### YOUR ASSIGNMENT
From the line that contains "((s.core k).tapQ = [] → Writes" through the line that contains "k).vr vd) n) ∧", output every line of the listing below exactly and leave out all the rest.
+++ SOURCE DATA
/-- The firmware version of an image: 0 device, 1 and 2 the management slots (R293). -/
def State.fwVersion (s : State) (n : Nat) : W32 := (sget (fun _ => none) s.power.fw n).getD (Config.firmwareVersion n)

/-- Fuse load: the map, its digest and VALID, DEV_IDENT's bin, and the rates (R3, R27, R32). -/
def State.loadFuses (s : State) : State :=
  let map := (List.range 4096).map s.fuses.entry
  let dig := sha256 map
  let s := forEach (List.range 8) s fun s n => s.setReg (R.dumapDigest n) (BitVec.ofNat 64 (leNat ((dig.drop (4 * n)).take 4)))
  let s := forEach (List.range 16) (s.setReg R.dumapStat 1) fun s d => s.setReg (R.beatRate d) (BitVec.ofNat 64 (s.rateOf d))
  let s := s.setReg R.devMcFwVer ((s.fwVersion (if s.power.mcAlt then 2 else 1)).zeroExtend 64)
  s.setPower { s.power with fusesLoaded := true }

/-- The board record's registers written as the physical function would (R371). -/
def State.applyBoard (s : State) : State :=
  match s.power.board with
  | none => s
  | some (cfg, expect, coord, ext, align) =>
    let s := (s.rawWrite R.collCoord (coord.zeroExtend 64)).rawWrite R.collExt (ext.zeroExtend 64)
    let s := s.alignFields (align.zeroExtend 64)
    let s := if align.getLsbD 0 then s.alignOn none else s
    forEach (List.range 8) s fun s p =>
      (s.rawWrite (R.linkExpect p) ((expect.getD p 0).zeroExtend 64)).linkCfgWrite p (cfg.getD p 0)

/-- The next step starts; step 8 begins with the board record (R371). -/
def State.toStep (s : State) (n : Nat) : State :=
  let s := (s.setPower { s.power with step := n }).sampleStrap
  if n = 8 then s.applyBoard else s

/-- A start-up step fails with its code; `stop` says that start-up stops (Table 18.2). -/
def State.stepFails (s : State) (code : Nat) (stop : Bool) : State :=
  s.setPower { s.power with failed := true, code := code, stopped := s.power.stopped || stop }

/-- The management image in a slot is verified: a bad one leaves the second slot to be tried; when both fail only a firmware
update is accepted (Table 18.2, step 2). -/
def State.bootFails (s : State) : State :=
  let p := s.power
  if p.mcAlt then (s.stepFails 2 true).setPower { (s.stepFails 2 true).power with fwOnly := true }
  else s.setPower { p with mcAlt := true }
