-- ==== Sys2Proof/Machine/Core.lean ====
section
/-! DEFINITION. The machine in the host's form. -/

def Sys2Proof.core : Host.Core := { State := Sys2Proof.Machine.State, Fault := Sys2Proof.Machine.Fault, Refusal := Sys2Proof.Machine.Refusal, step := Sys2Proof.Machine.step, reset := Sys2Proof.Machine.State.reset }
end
++++++
+++ SOURCE DATA
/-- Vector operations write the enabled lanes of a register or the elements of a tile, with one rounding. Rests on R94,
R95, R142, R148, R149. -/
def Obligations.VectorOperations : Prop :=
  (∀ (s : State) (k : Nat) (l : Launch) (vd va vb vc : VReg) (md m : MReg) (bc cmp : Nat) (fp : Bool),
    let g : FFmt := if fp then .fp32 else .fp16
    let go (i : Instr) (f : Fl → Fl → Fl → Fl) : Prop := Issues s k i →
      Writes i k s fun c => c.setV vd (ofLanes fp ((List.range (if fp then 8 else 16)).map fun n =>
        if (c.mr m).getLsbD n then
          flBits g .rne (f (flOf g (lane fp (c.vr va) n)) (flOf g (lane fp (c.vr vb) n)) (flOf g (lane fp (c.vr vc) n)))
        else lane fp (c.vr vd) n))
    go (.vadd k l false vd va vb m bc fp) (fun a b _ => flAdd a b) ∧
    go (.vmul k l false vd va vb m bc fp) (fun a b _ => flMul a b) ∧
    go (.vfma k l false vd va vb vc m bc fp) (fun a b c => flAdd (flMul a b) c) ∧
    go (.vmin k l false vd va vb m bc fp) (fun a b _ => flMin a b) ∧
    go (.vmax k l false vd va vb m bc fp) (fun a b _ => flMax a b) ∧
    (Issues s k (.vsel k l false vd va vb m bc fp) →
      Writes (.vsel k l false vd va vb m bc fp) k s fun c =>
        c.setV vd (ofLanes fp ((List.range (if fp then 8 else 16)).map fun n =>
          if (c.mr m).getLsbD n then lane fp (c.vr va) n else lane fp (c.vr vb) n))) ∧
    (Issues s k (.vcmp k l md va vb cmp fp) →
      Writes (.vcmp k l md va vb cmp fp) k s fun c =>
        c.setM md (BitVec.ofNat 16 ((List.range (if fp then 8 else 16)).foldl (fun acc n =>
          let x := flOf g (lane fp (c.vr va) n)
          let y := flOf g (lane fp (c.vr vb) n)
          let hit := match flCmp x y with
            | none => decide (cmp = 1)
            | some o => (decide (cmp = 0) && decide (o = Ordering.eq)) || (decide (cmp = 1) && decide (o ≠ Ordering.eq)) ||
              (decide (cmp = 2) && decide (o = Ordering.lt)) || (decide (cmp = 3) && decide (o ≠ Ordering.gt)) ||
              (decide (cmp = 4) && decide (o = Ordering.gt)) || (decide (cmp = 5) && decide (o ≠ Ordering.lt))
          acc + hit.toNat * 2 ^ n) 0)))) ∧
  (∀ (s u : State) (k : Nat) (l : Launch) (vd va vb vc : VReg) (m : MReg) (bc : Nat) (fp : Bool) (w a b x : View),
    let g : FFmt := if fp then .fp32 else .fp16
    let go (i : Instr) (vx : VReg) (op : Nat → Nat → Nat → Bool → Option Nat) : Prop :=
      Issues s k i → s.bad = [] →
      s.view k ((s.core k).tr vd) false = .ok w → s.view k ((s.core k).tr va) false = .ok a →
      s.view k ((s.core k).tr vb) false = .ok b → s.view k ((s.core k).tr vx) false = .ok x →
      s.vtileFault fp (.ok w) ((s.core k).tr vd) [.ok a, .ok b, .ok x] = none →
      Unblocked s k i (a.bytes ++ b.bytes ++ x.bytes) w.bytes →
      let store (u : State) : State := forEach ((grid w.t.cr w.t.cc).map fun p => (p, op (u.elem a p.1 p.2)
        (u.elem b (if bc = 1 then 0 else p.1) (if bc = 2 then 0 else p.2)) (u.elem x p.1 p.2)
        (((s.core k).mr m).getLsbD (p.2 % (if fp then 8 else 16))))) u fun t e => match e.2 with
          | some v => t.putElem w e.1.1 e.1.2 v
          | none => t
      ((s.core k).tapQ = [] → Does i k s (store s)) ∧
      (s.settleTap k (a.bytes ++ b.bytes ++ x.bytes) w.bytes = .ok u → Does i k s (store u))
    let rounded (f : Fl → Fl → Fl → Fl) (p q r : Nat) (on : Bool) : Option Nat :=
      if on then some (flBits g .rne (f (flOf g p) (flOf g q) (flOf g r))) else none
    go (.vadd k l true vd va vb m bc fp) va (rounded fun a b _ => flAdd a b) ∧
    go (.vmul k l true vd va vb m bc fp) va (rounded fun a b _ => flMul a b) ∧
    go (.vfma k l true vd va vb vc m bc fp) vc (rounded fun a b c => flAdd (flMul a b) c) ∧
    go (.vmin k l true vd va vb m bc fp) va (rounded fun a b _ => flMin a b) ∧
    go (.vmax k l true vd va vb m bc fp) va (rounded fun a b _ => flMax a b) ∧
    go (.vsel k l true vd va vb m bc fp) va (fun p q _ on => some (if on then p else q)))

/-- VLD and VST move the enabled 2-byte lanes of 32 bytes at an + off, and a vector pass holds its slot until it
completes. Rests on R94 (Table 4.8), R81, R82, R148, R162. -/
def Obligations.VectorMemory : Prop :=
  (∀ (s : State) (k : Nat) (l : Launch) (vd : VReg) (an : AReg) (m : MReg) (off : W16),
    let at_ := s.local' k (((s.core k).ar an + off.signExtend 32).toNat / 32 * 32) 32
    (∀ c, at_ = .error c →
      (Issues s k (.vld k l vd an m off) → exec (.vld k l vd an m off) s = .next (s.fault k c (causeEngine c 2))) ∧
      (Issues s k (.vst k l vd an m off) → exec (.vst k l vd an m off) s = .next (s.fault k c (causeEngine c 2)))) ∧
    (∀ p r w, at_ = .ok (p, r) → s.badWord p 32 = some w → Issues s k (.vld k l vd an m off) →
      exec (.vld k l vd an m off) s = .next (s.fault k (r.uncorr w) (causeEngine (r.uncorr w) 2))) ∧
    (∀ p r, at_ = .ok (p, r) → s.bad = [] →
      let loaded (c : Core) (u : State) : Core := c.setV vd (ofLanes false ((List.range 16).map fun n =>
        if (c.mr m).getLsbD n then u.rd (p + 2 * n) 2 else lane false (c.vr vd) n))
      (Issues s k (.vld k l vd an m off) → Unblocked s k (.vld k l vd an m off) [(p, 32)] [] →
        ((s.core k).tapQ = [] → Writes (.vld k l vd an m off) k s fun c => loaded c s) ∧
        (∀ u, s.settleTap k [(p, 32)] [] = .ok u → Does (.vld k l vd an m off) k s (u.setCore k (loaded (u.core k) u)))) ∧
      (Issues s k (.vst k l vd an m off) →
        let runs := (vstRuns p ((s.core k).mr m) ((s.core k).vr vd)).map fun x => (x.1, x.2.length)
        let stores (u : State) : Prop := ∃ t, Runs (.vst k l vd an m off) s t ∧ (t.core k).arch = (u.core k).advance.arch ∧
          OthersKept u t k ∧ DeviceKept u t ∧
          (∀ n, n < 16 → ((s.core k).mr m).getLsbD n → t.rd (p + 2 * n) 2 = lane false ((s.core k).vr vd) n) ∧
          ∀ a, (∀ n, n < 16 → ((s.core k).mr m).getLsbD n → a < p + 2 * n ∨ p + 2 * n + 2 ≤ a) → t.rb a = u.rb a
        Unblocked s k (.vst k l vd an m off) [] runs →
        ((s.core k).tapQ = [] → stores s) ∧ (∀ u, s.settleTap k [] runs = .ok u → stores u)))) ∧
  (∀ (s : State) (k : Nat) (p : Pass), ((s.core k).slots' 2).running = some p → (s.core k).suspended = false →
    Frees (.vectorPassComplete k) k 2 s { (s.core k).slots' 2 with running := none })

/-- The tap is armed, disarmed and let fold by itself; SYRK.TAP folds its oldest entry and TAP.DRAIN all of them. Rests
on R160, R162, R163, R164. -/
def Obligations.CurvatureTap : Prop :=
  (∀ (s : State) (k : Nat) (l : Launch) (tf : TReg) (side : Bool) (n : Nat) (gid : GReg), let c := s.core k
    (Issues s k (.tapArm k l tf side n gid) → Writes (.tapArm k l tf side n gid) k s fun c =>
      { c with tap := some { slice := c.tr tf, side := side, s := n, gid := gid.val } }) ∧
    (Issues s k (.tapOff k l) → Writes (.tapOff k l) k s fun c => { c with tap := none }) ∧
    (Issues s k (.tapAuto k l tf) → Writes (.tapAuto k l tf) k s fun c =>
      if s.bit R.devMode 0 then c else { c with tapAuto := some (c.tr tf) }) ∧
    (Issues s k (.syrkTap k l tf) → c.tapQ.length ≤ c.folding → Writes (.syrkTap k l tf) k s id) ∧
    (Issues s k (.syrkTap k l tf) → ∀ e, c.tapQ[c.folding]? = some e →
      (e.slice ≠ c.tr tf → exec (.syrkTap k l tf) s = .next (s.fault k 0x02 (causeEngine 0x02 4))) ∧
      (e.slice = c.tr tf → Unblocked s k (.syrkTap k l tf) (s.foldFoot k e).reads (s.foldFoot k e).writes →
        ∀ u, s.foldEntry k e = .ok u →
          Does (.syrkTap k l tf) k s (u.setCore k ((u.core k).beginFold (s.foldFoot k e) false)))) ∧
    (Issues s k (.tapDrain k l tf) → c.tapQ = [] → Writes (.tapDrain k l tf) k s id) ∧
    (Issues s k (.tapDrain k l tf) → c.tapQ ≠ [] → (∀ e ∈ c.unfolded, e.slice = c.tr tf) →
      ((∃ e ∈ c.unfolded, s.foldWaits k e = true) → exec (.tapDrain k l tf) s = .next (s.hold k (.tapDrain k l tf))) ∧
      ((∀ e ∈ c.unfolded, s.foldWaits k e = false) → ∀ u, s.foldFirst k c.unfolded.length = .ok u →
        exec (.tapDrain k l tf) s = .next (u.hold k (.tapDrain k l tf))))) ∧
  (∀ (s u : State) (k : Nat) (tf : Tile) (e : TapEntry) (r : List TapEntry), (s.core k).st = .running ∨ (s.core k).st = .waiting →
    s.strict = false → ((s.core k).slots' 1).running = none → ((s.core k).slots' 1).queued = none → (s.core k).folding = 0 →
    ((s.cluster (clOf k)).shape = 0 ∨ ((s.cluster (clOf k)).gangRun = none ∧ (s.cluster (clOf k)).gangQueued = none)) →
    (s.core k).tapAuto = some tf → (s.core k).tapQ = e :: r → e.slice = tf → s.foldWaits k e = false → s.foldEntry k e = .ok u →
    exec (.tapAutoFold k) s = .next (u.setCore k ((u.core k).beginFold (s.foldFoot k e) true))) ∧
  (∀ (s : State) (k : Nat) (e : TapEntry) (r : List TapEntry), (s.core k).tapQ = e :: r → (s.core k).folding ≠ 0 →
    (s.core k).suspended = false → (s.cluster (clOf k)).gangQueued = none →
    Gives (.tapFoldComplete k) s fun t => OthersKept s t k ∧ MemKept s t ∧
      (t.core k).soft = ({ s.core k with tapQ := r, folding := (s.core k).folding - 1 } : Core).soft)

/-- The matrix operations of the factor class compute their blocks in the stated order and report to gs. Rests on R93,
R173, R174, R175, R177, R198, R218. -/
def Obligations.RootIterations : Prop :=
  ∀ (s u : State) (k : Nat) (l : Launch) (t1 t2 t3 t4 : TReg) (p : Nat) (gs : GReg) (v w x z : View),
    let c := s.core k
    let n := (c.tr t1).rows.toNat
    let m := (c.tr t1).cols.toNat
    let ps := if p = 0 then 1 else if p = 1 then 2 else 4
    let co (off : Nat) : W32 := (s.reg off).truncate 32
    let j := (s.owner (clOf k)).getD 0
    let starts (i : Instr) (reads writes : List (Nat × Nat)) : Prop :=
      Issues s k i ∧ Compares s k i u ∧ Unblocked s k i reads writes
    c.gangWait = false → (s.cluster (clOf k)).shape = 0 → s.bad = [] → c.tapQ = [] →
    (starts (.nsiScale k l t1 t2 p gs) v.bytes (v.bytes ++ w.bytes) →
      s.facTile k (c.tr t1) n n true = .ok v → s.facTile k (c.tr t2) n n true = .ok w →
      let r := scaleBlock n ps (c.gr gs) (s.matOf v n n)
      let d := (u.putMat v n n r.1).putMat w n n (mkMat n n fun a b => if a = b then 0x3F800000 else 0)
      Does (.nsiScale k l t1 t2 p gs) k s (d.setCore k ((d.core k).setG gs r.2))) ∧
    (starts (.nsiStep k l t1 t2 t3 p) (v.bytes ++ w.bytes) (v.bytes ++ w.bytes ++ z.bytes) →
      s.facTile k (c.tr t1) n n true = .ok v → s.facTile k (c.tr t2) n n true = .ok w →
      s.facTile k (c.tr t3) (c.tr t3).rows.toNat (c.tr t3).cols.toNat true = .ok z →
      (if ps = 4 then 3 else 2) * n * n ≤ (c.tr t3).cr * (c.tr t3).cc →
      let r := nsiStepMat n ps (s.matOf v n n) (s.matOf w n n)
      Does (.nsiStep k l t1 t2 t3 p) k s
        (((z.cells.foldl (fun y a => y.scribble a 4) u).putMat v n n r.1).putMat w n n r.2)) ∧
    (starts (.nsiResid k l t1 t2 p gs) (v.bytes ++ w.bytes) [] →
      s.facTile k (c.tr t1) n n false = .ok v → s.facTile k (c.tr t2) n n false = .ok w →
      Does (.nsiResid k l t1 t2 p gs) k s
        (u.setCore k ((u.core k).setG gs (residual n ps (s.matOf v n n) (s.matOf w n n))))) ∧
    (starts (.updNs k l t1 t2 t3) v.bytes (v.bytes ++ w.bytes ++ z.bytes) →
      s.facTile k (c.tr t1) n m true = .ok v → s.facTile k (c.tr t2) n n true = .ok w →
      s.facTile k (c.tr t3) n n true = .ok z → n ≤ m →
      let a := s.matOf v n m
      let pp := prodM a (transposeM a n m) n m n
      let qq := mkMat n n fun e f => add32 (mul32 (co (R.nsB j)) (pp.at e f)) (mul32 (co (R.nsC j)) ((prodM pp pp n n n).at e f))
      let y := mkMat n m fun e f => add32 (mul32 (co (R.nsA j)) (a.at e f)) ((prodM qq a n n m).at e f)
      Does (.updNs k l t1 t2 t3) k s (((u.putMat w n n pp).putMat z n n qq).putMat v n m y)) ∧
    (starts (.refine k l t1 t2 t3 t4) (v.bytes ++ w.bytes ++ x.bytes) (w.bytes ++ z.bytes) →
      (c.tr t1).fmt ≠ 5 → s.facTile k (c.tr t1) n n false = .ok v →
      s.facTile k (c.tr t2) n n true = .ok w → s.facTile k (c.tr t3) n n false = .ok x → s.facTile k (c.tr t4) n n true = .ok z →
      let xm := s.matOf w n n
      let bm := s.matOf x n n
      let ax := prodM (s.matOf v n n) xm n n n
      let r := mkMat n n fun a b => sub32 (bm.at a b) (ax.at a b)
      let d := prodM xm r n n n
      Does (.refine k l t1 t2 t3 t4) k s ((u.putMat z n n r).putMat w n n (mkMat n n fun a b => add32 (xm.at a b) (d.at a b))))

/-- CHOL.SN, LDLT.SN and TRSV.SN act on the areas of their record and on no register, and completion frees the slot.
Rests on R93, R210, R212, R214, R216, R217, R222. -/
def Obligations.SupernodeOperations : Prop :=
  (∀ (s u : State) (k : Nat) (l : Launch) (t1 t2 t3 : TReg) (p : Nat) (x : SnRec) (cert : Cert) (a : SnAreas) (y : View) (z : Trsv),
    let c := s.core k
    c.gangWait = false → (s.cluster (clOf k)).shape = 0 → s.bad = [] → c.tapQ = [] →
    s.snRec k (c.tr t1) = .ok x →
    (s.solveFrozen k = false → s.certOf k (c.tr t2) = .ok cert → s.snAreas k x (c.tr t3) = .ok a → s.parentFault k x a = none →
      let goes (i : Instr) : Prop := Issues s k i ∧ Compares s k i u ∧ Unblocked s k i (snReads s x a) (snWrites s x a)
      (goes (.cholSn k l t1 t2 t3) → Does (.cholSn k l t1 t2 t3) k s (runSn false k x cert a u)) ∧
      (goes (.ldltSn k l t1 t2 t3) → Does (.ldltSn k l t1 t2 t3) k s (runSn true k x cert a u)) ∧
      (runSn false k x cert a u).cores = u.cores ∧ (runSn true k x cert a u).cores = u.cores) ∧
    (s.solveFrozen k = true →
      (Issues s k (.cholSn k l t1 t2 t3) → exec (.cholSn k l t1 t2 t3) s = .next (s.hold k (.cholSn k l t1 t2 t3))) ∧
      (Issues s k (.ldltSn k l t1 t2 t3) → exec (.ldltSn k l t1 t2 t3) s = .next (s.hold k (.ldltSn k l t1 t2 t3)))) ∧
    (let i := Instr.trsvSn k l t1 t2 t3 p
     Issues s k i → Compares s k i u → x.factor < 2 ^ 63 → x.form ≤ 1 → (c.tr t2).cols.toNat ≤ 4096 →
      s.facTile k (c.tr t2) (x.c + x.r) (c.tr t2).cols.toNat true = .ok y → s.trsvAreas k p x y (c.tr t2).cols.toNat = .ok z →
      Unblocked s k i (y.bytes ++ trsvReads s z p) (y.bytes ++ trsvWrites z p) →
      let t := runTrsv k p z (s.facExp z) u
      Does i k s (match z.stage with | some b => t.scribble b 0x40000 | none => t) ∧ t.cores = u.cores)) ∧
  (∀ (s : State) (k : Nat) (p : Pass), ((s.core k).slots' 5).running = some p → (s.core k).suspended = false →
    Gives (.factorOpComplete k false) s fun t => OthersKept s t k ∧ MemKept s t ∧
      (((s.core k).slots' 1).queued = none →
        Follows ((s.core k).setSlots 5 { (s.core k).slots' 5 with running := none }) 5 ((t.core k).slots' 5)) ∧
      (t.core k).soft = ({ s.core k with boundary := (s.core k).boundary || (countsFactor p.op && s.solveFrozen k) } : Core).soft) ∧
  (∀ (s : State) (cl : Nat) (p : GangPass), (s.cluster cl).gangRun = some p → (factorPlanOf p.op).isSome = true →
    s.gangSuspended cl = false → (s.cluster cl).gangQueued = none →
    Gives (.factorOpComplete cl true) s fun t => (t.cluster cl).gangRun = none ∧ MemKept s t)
++++++
### FINISHED TASK
        ((s.core k).tapQ = [] → Writes (.vld k l vd an m off) k s fun c => loaded c s) ∧
        (∀ u, s.settleTap k [(p, 32)] [] = .ok u → Does (.vld k l vd an m off) k s (u.setCore k (loaded (u.core k) u)))) ∧
      (Issues s k (.vst k l vd an m off) →
        let runs := (vstRuns p ((s.core k).mr m) ((s.core k).vr vd)).map fun x => (x.1, x.2.length)
        let stores (u : State) : Prop := ∃ t, Runs (.vst k l vd an m off) s t ∧ (t.core k).arch = (u.core k).advance.arch ∧
          OthersKept u t k ∧ DeviceKept u t ∧
          (∀ n, n < 16 → ((s.core k).mr m).getLsbD n → t.rd (p + 2 * n) 2 = lane false ((s.core k).vr vd) n) ∧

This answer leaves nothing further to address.